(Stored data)
theorem State.Canonical.installDone {good : Bool} (h : s.Canonical) : (s.installDone good).Canonical := by
  unfold State.installDone
  split
  · exact h
  · extract_lets _ _ s1 s2 s3
    have hs1 : s1.Canonical := h.modSec.setF
    have hs2 : s2.Canonical := hs1.modSec
    have hs3 : s3.Canonical := hs2.setF.fwStatus.event
    exact hs1.modSec.setF.activateRefused.ite (hs3.ite (hs3.requestWhole.ite hs3.event))

theorem State.Canonical.fwConfirm (h : s.Canonical) : s.fwConfirm.Canonical := by
  unfold State.fwConfirm
  split
  · exact h.fwStatus
  · extract_lets _ _ _ s1 s2 s3
    have hs1 : s1.Canonical := h.setF.setF
    have hs2 : s2.Canonical := hs1.modSec
    have hs3 : s3.Canonical := by
      unfold s3
      split
      · exact hs2.modSec.ite hs2
      · exact hs2
    exact hs3.setF.fwStatus.event

theorem State.Canonical.fwDiscard (h : s.Canonical) : s.fwDiscard.Canonical := by
  unfold State.fwDiscard
  split
  · exact h.fwStatus
  · exact h.fwStatus
  · exact h.emptyStaging.fwStatus

theorem State.Canonical.fwFetch (h : s.Canonical) : s.fwFetch.Canonical := by
  unfold State.fwFetch
  exact .ite (.fwStatus (.mk h)) h.modSec.setF

theorem State.Canonical.fwCommand {v : Nat} (h : s.Canonical) : (s.fwCommand v).Canonical := by
  unfold State.fwCommand
  extract_lets _ s1 s2 s3
  have hs1 : s1.Canonical := h.ite (h.activateRefused.ite h.fwActivate)
  have hs2 : s2.Canonical := hs1.ite (hs1.fwStatus.ite hs1.fwConfirm)
  have hs3 : s3.Canonical := hs2.ite (hs2.fwStatus.ite hs2.fwDiscard)
  exact hs3.ite (hs3.fwStatus.ite hs3.fwFetch)

theorem State.Canonical.fwChunk {b i : Nat} {d : List Byte} (h : s.Canonical) : (s.fwChunk b i d).Canonical := h.ite h.piece

theorem State.Canonical.fwCheck {good : Bool} (h : s.Canonical) : (s.fwCheck good).Canonical := by
  unfold State.fwCheck
  split
  · exact h
  · exact h.ite (h.modSec.treatBlock.fwAfterBlock.setF.fwStatus.ite h.modSec.treatBlock.fwAfterBlock)

theorem State.Canonical.fwOffer (h : s.Canonical) : s.fwOffer.Canonical := h.ite (h.foldl fun _ _ h => h.fwSendBlock)

theorem State.Canonical.fwResend (h : s.Canonical) : s.fwResend.Canonical := h.ite (h.modSec.foldl fun _ _ h => h.fwTell)

theorem State.Canonical.fwRetry (h : s.Canonical) : s.fwRetry.Canonical := h.ite (h.modSec.foldl fun _ _ h => h.sendOn)

theorem State.Canonical.setResult {r : Nat} (h : s.Canonical) : (s.setResult r).Canonical := h.setF

theorem State.Canonical.putRecord {n : Nat} {r : SetRecord} (h : s.Canonical) : (s.putRecord n r).Canonical :=
  h.modSec.setResult.ite (h.modSec.setResult.ite h.setResult)

theorem State.Canonical.setRead (h : s.Canonical) : s.setRead.Canonical := by
  unfold State.setRead
  split
  · exact h.setResult
  · exact h.setResult.ite h.setRegs.setF.setF.setResult

theorem State.Canonical.setWrite (h : s.Canonical) : s.setWrite.Canonical := by
  unfold State.setWrite
  extract_lets _ s2
  have hs2 : s2.Canonical := h.openStore.ite h
  split
  · exact h.setResult
  · split
    · exact hs2.setResult
    · exact hs2.putRecord

theorem State.Canonical.setDelete (h : s.Canonical) : s.setDelete.Canonical := by
  unfold State.setDelete
  extract_lets
  split
  · exact h.setResult
  · exact h.setResult.ite h.putRecord

theorem State.Canonical.setCommand {v : Nat} (h : s.Canonical) : (s.setCommand v).Canonical :=
  h.ite (h.setDelete.ite (h.setWrite.ite (h.setRead.ite h)))

theorem State.Canonical.programKey (h : s.Canonical) : s.programKey.Canonical :=
  h.ite (h.setF.ite (h.setF.ite h.setRegs.setF.setF)).event

theorem State.Canonical.programFuse {w : FuseWord} {v : Nat} (h : s.Canonical) : (s.programFuse w v).Canonical := by
  unfold State.programFuse
  extract_lets
  split
  · exact h.modSec
  · exact h.setF
  · exact h.setF
  · exact h.setF
  · exact h.setF
  · exact h.setF
  · exact h.setF

theorem State.Canonical.debugAccess {a : DebugAccess} {dout : Nat} (h : s.Canonical) : (s.debugAccess a dout).1.Canonical := by
  unfold State.debugAccess
  split
  · exact .mk h
  · exact .mk h
  · exact h
  · exact h
  · exact h
  · exact h
  · exact h.poke.ite h
  · exact h
  · exact h.programFuse

theorem State.Canonical.jtag {i : Jtag} (h : s.Canonical) : (s.jtag i).Canonical := by
  unfold State.jtag
  split
  · exact h
  · split
    · exact h.emit
    · exact h.emit
    · exact h.emit
    · exact h.emit
    · exact h.debugAccess.emit.ite h.emit

/-! ### Machine/Power.lean -/

theorem State.Canonical.modPower {g : Power → Power} (h : s.Canonical) : (s.modPower g).Canonical := h.of_mem rfl

theorem State.Canonical.setGood {v : Bool} (h : s.Canonical) : (s.setGood v).Canonical := h.ite h.modPower.emit

theorem State.Canonical.setTrip {v : Bool} (h : s.Canonical) : (s.setTrip v).Canonical := h.ite h.modPower.emit

theorem State.Canonical.powerGone {phase : PowerPhase} (h : s.Canonical) : (s.powerGone phase).Canonical := by
  unfold State.powerGone
  extract_lets s1 _ s2
  have hs1 : s1.Canonical := h.setGood.setTrip
  have hs2 : s2.Canonical := hs1.clear
  exact .mk hs2

theorem State.Canonical.powerUp (h : s.Canonical) : s.powerUp.Canonical := h.ite h.clear.modPower

theorem State.Canonical.powerDown (h : s.Canonical) : s.powerDown.Canonical := by
  unfold State.powerDown
  split
  · exact h
  · exact h.modPower
  · exact h.powerGone.modPower

theorem State.Canonical.stageUp {stage : Nat} (h : s.Canonical) : (s.stageUp stage).Canonical := by
  unfold State.stageUp
  split
  · exact h.ite (h.modPower.setGood.startWaves.ite h.modPower)
  · exact h

theorem State.Canonical.workDown (h : s.Canonical) : s.workDown.Canonical := by
  unfold State.workDown
  extract_lets s1 s2
  have hs1 : s1.Canonical := h.foldl fun _ _ h => h.stopJob
  have hs2 : s2.Canonical := Memory.wf_filter hs1 _
  exact hs2.modPower.setGood

theorem State.Canonical.workFault {rail : Nat} (h : s.Canonical) : (s.workFault rail).Canonical := h.workDown.event.history

theorem State.Canonical.stageExpires {rail : Nat} (h : s.Canonical) : (s.stageExpires rail).Canonical := by
  unfold State.stageExpires
  split
  · exact h.ite (h.powerGone.ite h.workFault)
  · exact h

theorem State.Canonical.workRail {rail : Nat} (h : s.Canonical) : (s.workRail rail).Canonical := h.workFault.ite h

theorem State.Canonical.mgmtRail {rail : Nat} (h : s.Canonical) : (s.mgmtRail rail).Canonical := h.powerGone.ite h

theorem State.Canonical.inputEdge {mv : Nat} (h : s.Canonical) : (s.inputEdge mv).Canonical := h.setF.event.ite h

theorem State.Canonical.inputLost {mv : Nat} (h : s.Canonical) : (s.inputLost mv).Canonical := h.powerGone.ite h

:: Task statement ::
Write out the data again in full. Match it exactly.

:: Completed task ::
theorem State.Canonical.installDone {good : Bool} (h : s.Canonical) : (s.installDone good).Canonical := by
  unfold State.installDone
  split
  · exact h
  · extract_lets _ _ s1 s2 s3
    have hs1 : s1.Canonical := h.modSec.setF
    have hs2 : s2.Canonical := hs1.modSec
    have hs3 : s3.Canonical := hs2.setF.fwStatus.event
    exact hs1.modSec.setF.activateRefused.ite (hs3.ite (hs3.requestWhole.ite hs3.event))

theorem State.Canonical.fwConfirm (h : s.Canonical) : s.fwConfirm.Canonical := by
  unfold State.fwConfirm
  split
  · exact h.fwStatus
  · extract_lets _ _ _ s1 s2 s3
    have hs1 : s1.Canonical := h.setF.setF
    have hs2 : s2.Canonical := hs1.modSec
    have hs3 : s3.Canonical := by
      unfold s3
      split
      · exact hs2.modSec.ite hs2
      · exact hs2
    exact hs3.setF.fwStatus.event

theorem State.Canonical.fwDiscard (h : s.Canonical) : s.fwDiscard.Canonical := by
  unfold State.fwDiscard
  split
  · exact h.fwStatus
  · exact h.fwStatus
  · exact h.emptyStaging.fwStatus

theorem State.Canonical.fwFetch (h : s.Canonical) : s.fwFetch.Canonical := by
  unfold State.fwFetch
  exact .ite (.fwStatus (.mk h)) h.modSec.setF

theorem State.Canonical.fwCommand {v : Nat} (h : s.Canonical) : (s.fwCommand v).Canonical := by
  unfold State.fwCommand
  extract_lets _ s1 s2 s3
  have hs1 : s1.Canonical := h.ite (h.activateRefused.ite h.fwActivate)
  have hs2 : s2.Canonical := hs1.ite (hs1.fwStatus.ite hs1.fwConfirm)
  have hs3 : s3.Canonical := hs2.ite (hs2.fwStatus.ite hs2.fwDiscard)
  exact hs3.ite (hs3.fwStatus.ite hs3.fwFetch)

theorem State.Canonical.fwChunk {b i : Nat} {d : List Byte} (h : s.Canonical) : (s.fwChunk b i d).Canonical := h.ite h.piece

theorem State.Canonical.fwCheck {good : Bool} (h : s.Canonical) : (s.fwCheck good).Canonical := by
  unfold State.fwCheck
  split
  · exact h
  · exact h.ite (h.modSec.treatBlock.fwAfterBlock.setF.fwStatus.ite h.modSec.treatBlock.fwAfterBlock)

theorem State.Canonical.fwOffer (h : s.Canonical) : s.fwOffer.Canonical := h.ite (h.foldl fun _ _ h => h.fwSendBlock)

theorem State.Canonical.fwResend (h : s.Canonical) : s.fwResend.Canonical := h.ite (h.modSec.foldl fun _ _ h => h.fwTell)

theorem State.Canonical.fwRetry (h : s.Canonical) : s.fwRetry.Canonical := h.ite (h.modSec.foldl fun _ _ h => h.sendOn)

theorem State.Canonical.setResult {r : Nat} (h : s.Canonical) : (s.setResult r).Canonical := h.setF

theorem State.Canonical.putRecord {n : Nat} {r : SetRecord} (h : s.Canonical) : (s.putRecord n r).Canonical :=
  h.modSec.setResult.ite (h.modSec.setResult.ite h.setResult)

theorem State.Canonical.setRead (h : s.Canonical) : s.setRead.Canonical := by
  unfold State.setRead
  split
  · exact h.setResult
  · exact h.setResult.ite h.setRegs.setF.setF.setResult

theorem State.Canonical.setWrite (h : s.Canonical) : s.setWrite.Canonical := by
  unfold State.setWrite
  extract_lets _ s2
  have hs2 : s2.Canonical := h.openStore.ite h
  split
  · exact h.setResult
  · split
    · exact hs2.setResult
    · exact hs2.putRecord

theorem State.Canonical.setDelete (h : s.Canonical) : s.setDelete.Canonical := by
  unfold State.setDelete
  extract_lets
  split
  · exact h.setResult
  · exact h.setResult.ite h.putRecord

theorem State.Canonical.setCommand {v : Nat} (h : s.Canonical) : (s.setCommand v).Canonical :=
  h.ite (h.setDelete.ite (h.setWrite.ite (h.setRead.ite h)))

theorem State.Canonical.programKey (h : s.Canonical) : s.programKey.Canonical :=
  h.ite (h.setF.ite (h.setF.ite h.setRegs.setF.setF)).event

theorem State.Canonical.programFuse {w : FuseWord} {v : Nat} (h : s.Canonical) : (s.programFuse w v).Canonical := by
  unfold State.programFuse
  extract_lets
  split
  · exact h.modSec
  · exact h.setF
  · exact h.setF
  · exact h.setF
  · exact h.setF
  · exact h.setF
  · exact h.setF

theorem State.Canonical.debugAccess {a : DebugAccess} {dout : Nat} (h : s.Canonical) : (s.debugAccess a dout).1.Canonical := by
  unfold State.debugAccess
  split
  · exact .mk h
  · exact .mk h
  · exact h
  · exact h
  · exact h
  · exact h
  · exact h.poke.ite h
  · exact h
  · exact h.programFuse

theorem State.Canonical.jtag {i : Jtag} (h : s.Canonical) : (s.jtag i).Canonical := by
  unfold State.jtag
  split
  · exact h
  · split
    · exact h.emit
    · exact h.emit
    · exact h.emit
    · exact h.emit
    · exact h.debugAccess.emit.ite h.emit

/-! ### Machine/Power.lean -/

theorem State.Canonical.modPower {g : Power → Power} (h : s.Canonical) : (s.modPower g).Canonical := h.of_mem rfl

theorem State.Canonical.setGood {v : Bool} (h : s.Canonical) : (s.setGood v).Canonical := h.ite h.modPower.emit

theorem State.Canonical.setTrip {v : Bool} (h : s.Canonical) : (s.setTrip v).Canonical := h.ite h.modPower.emit

theorem State.Canonical.powerGone {phase : PowerPhase} (h : s.Canonical) : (s.powerGone phase).Canonical := by
  unfold State.powerGone
  extract_lets s1 _ s2
  have hs1 : s1.Canonical := h.setGood.setTrip
  have hs2 : s2.Canonical := hs1.clear
  exact .mk hs2

theorem State.Canonical.powerUp (h : s.Canonical) : s.powerUp.Canonical := h.ite h.clear.modPower

theorem State.Canonical.powerDown (h : s.Canonical) : s.powerDown.Canonical := by
  unfold State.powerDown
  split
  · exact h
  · exact h.modPower
  · exact h.powerGone.modPower

theorem State.Canonical.stageUp {stage : Nat} (h : s.Canonical) : (s.stageUp stage).Canonical := by
  unfold State.stageUp
  split
  · exact h.ite (h.modPower.setGood.startWaves.ite h.modPower)
  · exact h

theorem State.Canonical.workDown (h : s.Canonical) : s.workDown.Canonical := by
  unfold State.workDown
  extract_lets s1 s2
  have hs1 : s1.Canonical := h.foldl fun _ _ h => h.stopJob
  have hs2 : s2.Canonical := Memory.wf_filter hs1 _
  exact hs2.modPower.setGood

theorem State.Canonical.workFault {rail : Nat} (h : s.Canonical) : (s.workFault rail).Canonical := h.workDown.event.history

theorem State.Canonical.stageExpires {rail : Nat} (h : s.Canonical) : (s.stageExpires rail).Canonical := by
  unfold State.stageExpires
  split
  · exact h.ite (h.powerGone.ite h.workFault)
  · exact h

theorem State.Canonical.workRail {rail : Nat} (h : s.Canonical) : (s.workRail rail).Canonical := h.workFault.ite h

theorem State.Canonical.mgmtRail {rail : Nat} (h : s.Canonical) : (s.mgmtRail rail).Canonical := h.powerGone.ite h

theorem State.Canonical.inputEdge {mv : Nat} (h : s.Canonical) : (s.inputEdge mv).Canonical := h.setF.event.ite h

theorem State.Canonical.inputLost {mv : Nat} (h : s.Canonical) : (s.inputLost mv).Canonical := h.powerGone.ite h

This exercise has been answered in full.